В случае же, если король проявит упорство в своих желаниях, – скрыть от него дурные сведения; дать знать Лавальер, что эти дурные сведения все без исключения глубоко погребены в памяти человека, узнавшего их; блеснуть, таким образом, своим великодушием в глазах несчастной девушки, пробудить в ней чувства признательности и страха и при помощи этих чувств вечно держать ее в зависимости, сделать ее своей соумышленницей при дворе, которая, преуспевая сама, была бы заинтересована и в его преуспеянии.
Если же допустить, что в один прекрасный день тайна ее прошлого все-таки обнаружится, – принять заранее все предосторожности, чтобы сделать в присутствии короля вид, будто ему ничего не было известно. Даже в этот день он останется в глазах Лавальер все тем же великодушным человеком.
С этими-то мыслями, созревшими в голове де Сент-Эньяна в какие-нибудь полчаса, лучший сын века, как сказал бы Лафонтен, принялся за дело, твердо решив заставить заговорить де Гиша, иными словами – посеять в нем сомнение относительно его счастья, о причинах которого де Сент-Эньян, впрочем, ничего не знал.
Был час ночи, когда де Сент-Эньян заметил неподвижно стоящего де Гиша, прислонившегося к стволу дерева и впившегося глазами в освещенное окно.

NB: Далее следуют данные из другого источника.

-- ==== Sys2Proof/Laws/Registers.lean ====
section
/-!
SUPPORT. The laws of the general registers: read after write, and what a result with its flag leaves (R11, R20, R121).
-/

namespace Sys2Proof.Machine

theorem getElem_putReg (v : Vector Byte 16) (x r : Ix16) (b : Byte) :
    (putReg v x b)[r] = if r = x then b else v[r] := by
  rcases eq_or_ne r x with h | h
  · subst h; simp [putReg]
  · have : x.val ≠ r.val := fun e => h (Fin.ext e.symm)
    simp [putReg, h, this]

@[simp] theorem reg_setReg (s : State) (x r : Ix16) (b : Byte) :
    (s.setReg x b).reg r = if r = x then b else s.reg r := getElem_putReg s.v x r b

theorem reg_setReg_same (s : State) (x : Ix16) (b : Byte) : (s.setReg x b).reg x = b := by simp

theorem reg_setReg_other (s : State) {x r : Ix16} (b : Byte) (h : r ≠ x) : (s.setReg x b).reg r = s.reg r := by simp [h]

/-- Two states with the same register file read the same. -/
theorem reg_congr {s t : State} (h : t.v = s.v) (r : Ix16) : t.reg r = s.reg r := by simp [State.reg, h]

theorem reg_writeRF (s : State) (d r : Ix16) (result flag : Byte) :
    (s.writeRF d result flag).reg r =
      if r = d ∧ (d ≠ vf ∨ s.cfg.vfAliasOrder = .resultLast) then result
      else if r = vf then flag else s.reg r := by
  unfold State.reg
  rw [State.writeRF_v]
  cases h : s.cfg.vfAliasOrder <;> simp only [putResultFlag, getElem_putReg] <;> by_cases h1 : r = d <;>
    by_cases h2 : r = vf <;> simp_all

theorem mem_allIx (k : Ix16) : k ∈ allIx := by revert k; decide

@[simp] theorem mem_ixUpTo (x k : Ix16) : k ∈ ixUpTo x ↔ k ≤ x := by simp [ixUpTo, mem_allIx]

theorem nodup_ixUpTo (x : Ix16) : (ixUpTo x).Nodup := by revert x; decide

theorem ixUpTo_map_val (x : Ix16) : (ixUpTo x).map Fin.val = List.range (x.val + 1) := by revert x; decide

theorem length_ixUpTo (x : Ix16) : (ixUpTo x).length = x.val + 1 := by
  simpa using congrArg List.length (ixUpTo_map_val x)

/-- A register no write of the list names keeps its value. -/
theorem getElem_putRegs_other (ws : List (Ix16 × Byte)) (v : Vector Byte 16) (r : Ix16)
    (h : ∀ w ∈ ws, w.1 ≠ r) : (putRegs v ws)[r] = v[r] := by
  induction ws generalizing v with
  | nil => rfl
  | cons w rest ih =>
    simp only [List.mem_cons, forall_eq_or_imp] at h
    show (putRegs (putReg v w.1 w.2) rest)[r] = v[r]
    rw [ih _ h.2, getElem_putReg, if_neg (Ne.symm h.1)]

/-- A register written once in the list holds the value written. -/
theorem getElem_putRegs_mem (ws : List (Ix16 × Byte)) (v : Vector Byte 16) (r : Ix16) (b : Byte)
    (nd : (ws.map Prod.fst).Nodup) (h : (r, b) ∈ ws) : (putRegs v ws)[r] = b := by
  induction ws generalizing v with
  | nil => simp at h
  | cons w rest ih =>
    simp only [List.map_cons, List.nodup_cons, List.mem_map, not_exists, not_and] at nd
    show (putRegs (putReg v w.1 w.2) rest)[r] = b
    rcases List.mem_cons.1 h with rfl | h
    · rw [getElem_putRegs_other _ _ _ (fun w hw e => nd.1 w hw e), getElem_putReg, if_pos rfl]
    · exact ih _ nd.2 h

end Sys2Proof.Machine
end

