-- ==== Sys2Proof/Tests/Slice0.lean ====
section
/-!
SUPPORT. The model's own tests: ill-formed terms refused, one word per constructor written out from spec/30_encoding.md R83 and
decoded, single-step vectors of spec/95_test_vectors.md (their ids stand in the comments), and for every statement with
hypotheses a state and operands that meet them.
-/

namespace Sys2Proof.Tests

open Sys2Proof.Machine

/-! ### Helpers -/

/-- The default parameters with a chosen VF_ALIAS_ORDER, so that every test can be evaluated. -/
def cfg0 (order : VfAliasOrder := .flagLast) : Config :=
  ⟨.wrap, .keyed, .noOp, order, .vy, .raw, .defect, .linear⟩

/-- Every parameter at its other value. -/
def cfg1 : Config := ⟨.fault, .exact, .fault, .resultLast, .vx, .normalized, .fixed, .fault⟩

/-- Reset with some registers set and the given parameters. -/
def st (regs : List (Ix16 × Byte)) (cfg : Config := cfg0) : State :=
  { State.reset with v := putRegs State.reset.v regs, cfg := cfg }

/-- The state after one Cycle, if it is a next state. -/
def next (o : Host.Outcome State Fault Refusal) : Option State :=
  match o with
  | .next t => some t
  | .fault _ => none
  | .refused _ => none

/-- The state after one Cycle that fetches the word. -/
def after (s : State) (w : Nat) : Option State := next (step (s.withFetchWord 16 w))

/-! ### Well-formedness: the one check, that NOP's word is unmapped (R80) -/

theorem test_wf_refuses_mapped_nop :
    (Instr.nop 0x6105#16).wf .keyed = false ∧ (Instr.nop 0x0120#16).wf .keyed = false := by decide

theorem test_wf_refuses_alias_nop_only_in_its_mode :
    (Instr.nop 0x5011#16).wf .keyed = false ∧ (Instr.nop 0x5011#16).wf .exact = true := by decide

theorem test_wf_takes_unmapped_nop :
    (Instr.nop 0x8008#16).wf .keyed = true ∧ (Instr.nop 0x0123#16).wf .exact = true := by decide

/-! ### One word per constructor, written out from R83 -/

theorem test_decode_cls :
    decode .keyed 0x00E0#16 = .cls ∧ decode .exact 0x00E0#16 = .cls ∧ encode .cls = 0x00E0#16 := by decide

theorem test_decode_ret :
    decode .keyed 0x00EE#16 = .ret ∧ decode .exact 0x00EE#16 = .ret ∧ encode .ret = 0x00EE#16 := by decide

theorem test_decode_jp :
    decode .keyed 0x1234#16 = .jp 0x234#12 ∧ decode .exact 0x1234#16 = .jp 0x234#12 ∧ encode (.jp 0x234#12) = 0x1234#16 := by decide

theorem test_decode_call :
    decode .keyed 0x2300#16 = .call 0x300#12 ∧ decode .exact 0x2300#16 = .call 0x300#12 ∧ encode (.call 0x300#12) = 0x2300#16 := by decide

theorem test_decode_seImm :
    decode .keyed 0x3310#16 = .seImm 3 0x10#8 ∧ decode .exact 0x3310#16 = .seImm 3 0x10#8 ∧ encode (.seImm 3 0x10#8) = 0x3310#16 := by decide

theorem test_decode_sneImm :
    decode .keyed 0x4311#16 = .sneImm 3 0x11#8 ∧ decode .exact 0x4311#16 = .sneImm 3 0x11#8 ∧ encode (.sneImm 3 0x11#8) = 0x4311#16 := by decide

theorem test_decode_seReg :
    decode .keyed 0x5010#16 = .seReg 0 1 ∧ decode .exact 0x5010#16 = .seReg 0 1 ∧ encode (.seReg 0 1) = 0x5010#16 := by decide

theorem test_decode_ldImm :
    decode .keyed 0x6105#16 = .ldImm 1 0x05#8 ∧ decode .exact 0x6105#16 = .ldImm 1 0x05#8 ∧ encode (.ldImm 1 0x05#8) = 0x6105#16 := by decide

theorem test_decode_addImm :
    decode .keyed 0x7201#16 = .addImm 2 0x01#8 ∧ decode .exact 0x7201#16 = .addImm 2 0x01#8 ∧ encode (.addImm 2 0x01#8) = 0x7201#16 := by decide

theorem test_decode_ldReg :
    decode .keyed 0x8010#16 = .ldReg 0 1 ∧ decode .exact 0x8010#16 = .ldReg 0 1 ∧ encode (.ldReg 0 1) = 0x8010#16 := by decide

theorem test_decode_orReg :
    decode .keyed 0x8AB1#16 = .orReg 10 11 ∧ decode .exact 0x8AB1#16 = .orReg 10 11 ∧ encode (.orReg 10 11) = 0x8AB1#16 := by decide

Час ночи, самый сладкий час, который художники венчают миртами и распускающимися цветами, час, когда слипаются глаза, а сердце трепещет, голова отягчена, когда мы бросаем взгляд сожаления на прошедший день и обращаемся с восторженными приветствиями к новому дню. Для де Гиша этот час был зарей несказанного счастья; он озолотил бы нищего, ставшего на его пути, лишь бы только этот нищий не нарушал его грез.
Как раз в этот час Сент-Эньян, приняв дурное решение, – эгоизм всегда плохой советчик, – хлопнул его по плечу.
– Вас-то я и искал, любезнейший, – вскричал он.
– Меня? – вздрогнул де Гиш, губы которого только что шептали дорогое имя.
– Да, вас. И застаю вас беседующим с луной и звездами. Уж не одержимы ли вы недугом поэзии, дорогой граф, и не сочиняете ли стихи?
Молодой человек принужден был улыбнуться, между тем как в глубине сердца посылал тысячу проклятий де Сент-Эньяну.
– Может быть, – отвечал он. – Но по какой же счастливой случайности?..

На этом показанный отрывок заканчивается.